Task to carry out
Nothing may be dropped or added when the entries below are copied.

[Stored items]
────

-- ==== Sys2Proof/Machine/State.lean ====
section
/-! DEFINITION. The state of one core instance with the environment it is connected to, its reset value, and the reasons a
step can stop (spec 10_state.md, 60_exceptions.md R210). -/

namespace Sys2Proof.Machine

/-- The Decoder state (R21). -/
inductive DState where
  | beforeFirstUnit
  | streaming
  | exhausted
  | errored
  | failed
  deriving DecidableEq, Repr

/-- The model faults, codes 1 to 5 in this order (R210). They are recorded in the state's `fault` field, they do not stop
the step: a RESET still begins a new instance (R178). -/
inductive FaultReason where
  /-- NEXT_UNIT while a request is outstanding (R176). -/
  | concurrentRequest
  /-- CMD = 0b11 (R179). -/
  | reservedCommand
  /-- A source word with tag 0b11, or a BYTE word with data above bit 7 (R85). -/
  | reservedSourceTag
  /-- A commit beyond MAX_NAL_BYTES (R120). -/
  | capacityExceeded
  /-- A delivery with `seq >= 2^SEQ_W` (R152). -/
  | seqOverflow
  deriving DecidableEq, Repr

/-- The fields of a UNIT response (30_encoding.md R87). -/
structure NalUnit where
  payload : List Byte
  length : Nat
  header : Byte
  forbiddenBit : Bool
  referenceIdc : BitVec 2
  unitType : BitVec 5
  sequenceIndex : Nat
  deriving DecidableEq, Repr

/-- A response (R86). -/
inductive Response where
  | unit (u : NalUnit)
  | endOfStream
  | notAStream
  | sourceReadFailure (err : SrcErr)
  deriving DecidableEq, Repr

/-- The terminal signals of the source's taxonomy (R200 to R203). -/
inductive Signal where
  | endOfStream
  | notAStream
  | sourceReadFailure (err : SrcErr)
  deriving DecidableEq, Repr

/-- A scan event the Scanner reports to the Decoder (40_scanner.md R100); EV_NONE is `none` of the option that holds it. -/
inductive ScanEvent where
  /-- EV_SLICE(s): a slice ended by a start code. -/
  | slice (s : List Byte)
  /-- EV_LAST(s): a slice ended by end of input. -/
  | last (s : List Byte)
  /-- EV_EMPTY: end of input before any byte. -/
  | empty
  /-- EV_NAS: the initial-boundary check failed. -/
  | notAStream
  /-- EV_FAIL(e): the source reported failure e. -/
  | fail (e : SrcErr)
  deriving DecidableEq, Repr

/-- What the environment does next (42_interface_ops.md R170; 70_reset_and_hazards.md R244). -/
inductive Input where
  /-- The consumer presents a command word. -/
  | command (w : BitVec 2)
  /-- The byte source answers the outstanding read, if there is one, with its next symbol. -/
  | answer
  /-- The environment repositions the byte source: from now on it supplies this stream. -/
  | rebind (stream : List SrcWord)
  deriving DecidableEq, Repr

/-- What stays in the observation of an instance that a RESET ended (R178). -/
structure EndedRun where
  out : List Response
  fault : Option FaultReason
  deriving DecidableEq, Repr

/-- Why the machine stops with a fault: never. Every model fault of R210 is a next state with `fault` written, so no
constructor stands here: nobody raises one, which is safe. -/
inductive Fault where
  deriving DecidableEq, Repr

/-- Why the model has no meaning for an instruction. -/
inductive Refusal where
  /-- Raised by an arm of exec whose instruction has no meaning yet, with its mnemonic; safe. No arm raises it now. -/
  | notModelled (mnemonic : String)
  deriving DecidableEq, Repr

/-- The state record of R20, then the build's parameters, the wire between Scanner and Decoder, the environment, and the
observation of ended instances. -/
structure State where
  /-- `dstate`, the Decoder state (R21). -/
  dstate : DState
  /-- `found_first`, the scanner phase: SEEK_FIRST when false, IN_UNIT when true (R22). -/
  foundFirst : Bool
  /-- `zrun`, the exact count of uncommitted zero bytes just read (R23). -/
  zrun : Nat
  /-- `slice`, the committed bytes of the current slice (R24). -/
  slice : List Byte
  /-- `seq`, the next sequence index (R25). -/
  seq : Nat
  /-- `eof_seen` (R26). -/
  eofSeen : Bool
  /-- `fail_code` (R27). -/
  failCode : Option SrcErr
  /-- `busy`: a NEXT_UNIT request is outstanding (R28). -/
  busy : Bool
  /-- `fault`, sticky (R29). -/
  fault : Option FaultReason
  /-- `pos`, the number of symbols read (R30). -/
  pos : Nat
  /-- `out`, every response given, oldest first (R31). -/
  out : List Response
  /-- The build's parameters (00_scope.md R7); no step writes them. -/
  cfg : Config
  /-- The scan event the Decoder has still to react to (R100); the model's own, `none` between steps of a run. -/
  event : Option ScanEvent
  /-- The symbols the byte source has still to supply, next first (20_memory.md R50 (a)); the environment's. When it is empty
  the source does not answer (R247). -/
  source : List SrcWord
  /-- What the environment does, in order; the environment's. When it is empty the consumer presents NOP and the source
  answers at once. -/
  inputs : List Input
  /-- The observation of the instances ended by RESET, oldest first (R178). -/
  past : List EndedRun
  deriving DecidableEq, Repr

/-- The machine right after construction (R34, 70_reset_and_hazards.md R240), with nothing connected yet. -/
def State.reset : State where
  dstate := .beforeFirstUnit
  foundFirst := false
  zrun := 0
  slice := []
  seq := 0
  eofSeen := false
  failCode := none
  busy := false
  fault := none
  pos := 0
  out := []
  cfg := Config.softwareSemantics
  event := none
  source := []
  inputs := []
  past := []

/-- A step's outcome. -/
abbrev Result := Host.Outcome State Fault Refusal

end Sys2Proof.Machine
end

────

Written response
-- ==== Sys2Proof/Machine/State.lean ====
section
/-! DEFINITION. The state of one core instance with the environment it is connected to, its reset value, and the reasons a
step can stop (spec 10_state.md, 60_exceptions.md R210). -/

namespace Sys2Proof.Machine

/-- The Decoder state (R21). -/
inductive DState where
  | beforeFirstUnit
  | streaming
  | exhausted
  | errored
  | failed
  deriving DecidableEq, Repr

/-- The model faults, codes 1 to 5 in this order (R210). They are recorded in the state's `fault` field, they do not stop
the step: a RESET still begins a new instance (R178). -/
inductive FaultReason where
  /-- NEXT_UNIT while a request is outstanding (R176). -/
  | concurrentRequest
  /-- CMD = 0b11 (R179). -/
  | reservedCommand
  /-- A source word with tag 0b11, or a BYTE word with data above bit 7 (R85). -/
  | reservedSourceTag
  /-- A commit beyond MAX_NAL_BYTES (R120). -/
  | capacityExceeded
  /-- A delivery with `seq >= 2^SEQ_W` (R152). -/
  | seqOverflow
  deriving DecidableEq, Repr

/-- The fields of a UNIT response (30_encoding.md R87). -/
structure NalUnit where
  payload : List Byte
  length : Nat
  header : Byte
  forbiddenBit : Bool
  referenceIdc : BitVec 2
  unitType : BitVec 5
  sequenceIndex : Nat
  deriving DecidableEq, Repr

/-- A response (R86). -/
inductive Response where
  | unit (u : NalUnit)
  | endOfStream
  | notAStream
  | sourceReadFailure (err : SrcErr)
  deriving DecidableEq, Repr

/-- The terminal signals of the source's taxonomy (R200 to R203). -/
inductive Signal where
  | endOfStream
  | notAStream
  | sourceReadFailure (err : SrcErr)
  deriving DecidableEq, Repr

/-- A scan event the Scanner reports to the Decoder (40_scanner.md R100); EV_NONE is `none` of the option that holds it. -/
inductive ScanEvent where
  /-- EV_SLICE(s): a slice ended by a start code. -/
  | slice (s : List Byte)
  /-- EV_LAST(s): a slice ended by end of input. -/
  | last (s : List Byte)
  /-- EV_EMPTY: end of input before any byte. -/
  | empty
  /-- EV_NAS: the initial-boundary check failed. -/
  | notAStream
  /-- EV_FAIL(e): the source reported failure e. -/
  | fail (e : SrcErr)
  deriving DecidableEq, Repr

/-- What the environment does next (42_interface_ops.md R170; 70_reset_and_hazards.md R244). -/
inductive Input where
  /-- The consumer presents a command word. -/
  | command (w : BitVec 2)
  /-- The byte source answers the outstanding read, if there is one, with its next symbol. -/
  | answer
  /-- The environment repositions the byte source: from now on it supplies this stream. -/
  | rebind (stream : List SrcWord)
  deriving DecidableEq, Repr

/-- What stays in the observation of an instance that a RESET ended (R178). -/
structure EndedRun where
  out : List Response
  fault : Option FaultReason
  deriving DecidableEq, Repr

/-- Why the machine stops with a fault: never. Every model fault of R210 is a next state with `fault` written, so no
constructor stands here: nobody raises one, which is safe. -/
inductive Fault where
  deriving DecidableEq, Repr

/-- Why the model has no meaning for an instruction. -/
inductive Refusal where
  /-- Raised by an arm of exec whose instruction has no meaning yet, with its mnemonic; safe. No arm raises it now. -/
  | notModelled (mnemonic : String)
  deriving DecidableEq, Repr

/-- The state record of R20, then the build's parameters, the wire between Scanner and Decoder, the environment, and the
observation of ended instances. -/
structure State where
  /-- `dstate`, the Decoder state (R21). -/
  dstate : DState
  /-- `found_first`, the scanner phase: SEEK_FIRST when false, IN_UNIT when true (R22). -/
  foundFirst : Bool
  /-- `zrun`, the exact count of uncommitted zero bytes just read (R23). -/
  zrun : Nat
  /-- `slice`, the committed bytes of the current slice (R24). -/
  slice : List Byte
  /-- `seq`, the next sequence index (R25). -/
  seq : Nat
  /-- `eof_seen` (R26). -/
  eofSeen : Bool
  /-- `fail_code` (R27). -/
  failCode : Option SrcErr
  /-- `busy`: a NEXT_UNIT request is outstanding (R28). -/
  busy : Bool
  /-- `fault`, sticky (R29). -/
  fault : Option FaultReason
  /-- `pos`, the number of symbols read (R30). -/
  pos : Nat
  /-- `out`, every response given, oldest first (R31). -/
  out : List Response
  /-- The build's parameters (00_scope.md R7); no step writes them. -/
  cfg : Config
  /-- The scan event the Decoder has still to react to (R100); the model's own, `none` between steps of a run. -/
  event : Option ScanEvent
  /-- The symbols the byte source has still to supply, next first (20_memory.md R50 (a)); the environment's. When it is empty
  the source does not answer (R247). -/
  source : List SrcWord
  /-- What the environment does, in order; the environment's. When it is empty the consumer presents NOP and the source
  answers at once. -/
  inputs : List Input
  /-- The observation of the instances ended by RESET, oldest first (R178). -/
  past : List EndedRun
  deriving DecidableEq, Repr

/-- The machine right after construction (R34, 70_reset_and_hazards.md R240), with nothing connected yet. -/
def State.reset : State where
  dstate := .beforeFirstUnit
  foundFirst := false
  zrun := 0
  slice := []
  seq := 0
  eofSeen := false
  failCode := none
  busy := false
  fault := none
  pos := 0
  out := []
  cfg := Config.softwareSemantics
  event := none
  source := []
  inputs := []
  past := []

/-- A step's outcome. -/
abbrev Result := Host.Outcome State Fault Refusal

end Sys2Proof.Machine
end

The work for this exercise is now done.